Top of Available data

-- ==== Sys2Proof/Tests/Slice0.lean ====
section
/-! SUPPORT. Tests of one step each, their expected values from the spec's vectors (95_test_vectors.md
T<n>, O<n>), the words of R94 written out, what WellFormed refuses, and a witness for the hypotheses of
every statement that has some. -/

namespace Sys2Proof.Machine.Tests

/-! ### Helpers -/

/-- `s` with `w` at `PC`. -/
def put (w : Word) (s : State) : State := s.writeMem s.pc.toNat (wordBytes w)

/-- What `w` at `PC` leaves, if the step answers a next state. -/
def after (w : Word) (s : State) : Option State :=
  match step (put w s) with
  | .next t => some t
  | .fault _ => none
  | .refused _ => none

/-- A result satisfies a test. -/
def has (r : Option State) (p : State → Bool) : Bool := r.any p

/-- The base state of the vectors, without its font. -/
abbrev base : State := State.reset

/-- The base state with registers `V0`, `V1`, `V2` and `VF`. -/
def regs (v0 v1 v2 vf : Byte) : State := (((base.writeV 0 v0).writeV 1 v1).writeV 2 v2).writeV 15 vf

/-- Registers `V1`, `VF` and the `PC`. -/
def v1vf (v1 vf : Byte) (pc : Word) (s : State) : Bool := s.readV 1 = v1 && s.readV 15 = vf && s.pc = pc

/-- The fault record, with the machine stopped. -/
def faulted (kind : FaultKind) (opcode : Option Word) (pc : Word) (s : State) : Bool :=
  s.stopped && s.fault = some ⟨kind, opcode, pc⟩ && s.pc = pc

/-- A stack of `n` return addresses. -/
def deep (n : Nat) : State := base.writeStack (List.replicate n 0x202)

/-- The base state with one key down. -/
def down (k : Key) (s : State) : State := setKeyState k true s

/-! ### Decoding: a word of every row, from the patterns of R94 -/

/-- The word decodes to the instruction, which encodes back to it and has its row's fixed bits. -/
def spells (w : Nat) (i : Instr) : Bool :=
  decodeTableWord 16 w = some i && (encode i).toNat = w && (opcodeRow i).accepts (encode i)

theorem test_decode_control_and_immediate :
    spells 0x00E0 .cls ∧ spells 0x00EE .ret ∧ spells 0x1228 (.jp 0x228) ∧
    spells 0x2300 (.call 0x300) ∧ spells 0x3342 (.seByte 3 0x42) ∧ spells 0x4342 (.sneByte 3 0x42) ∧
    spells 0x5120 (.seReg 1 2) ∧ spells 0x6A2F (.ldByte 10 0x2F) ∧ spells 0x7120 (.addByte 1 0x20) := by decide

theorem test_decode_alu :
    spells 0x8120 (.ldReg 1 2) ∧ spells 0x8121 (.orReg 1 2) ∧ spells 0x8122 (.andReg 1 2) ∧
    spells 0x8123 (.xorReg 1 2) ∧ spells 0x8F24 (.addReg 15 2) ∧ spells 0x81F5 (.sub 1 15) ∧
    spells 0x8126 (.shr 1 2) ∧ spells 0x8127 (.subn 1 2) ∧ spells 0x812E (.shl 1 2) := by decide

theorem test_decode_index_draw_keys :
    spells 0x9120 (.sneReg 1 2) ∧ spells 0xA2F0 (.ldI 0x2F0) ∧ spells 0xBFFE (.jpV0 0xFFE) ∧
    spells 0xC30F (.rnd 3 0x0F) ∧ spells 0xD01F (.drw 0 1 15) ∧ spells 0xE19E (.skp 1) ∧
    spells 0xE1A1 (.sknp 1) := by decide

Bottom of Available data

Task objective |
Read the lines above. Gather those in which the string "Tests" is found.

Answer |
-- ==== Sys2Proof/Tests/Slice0.lean ====
/-! SUPPORT. Tests of one step each, their expected values from the spec's vectors (95_test_vectors.md
namespace Sys2Proof.Machine.Tests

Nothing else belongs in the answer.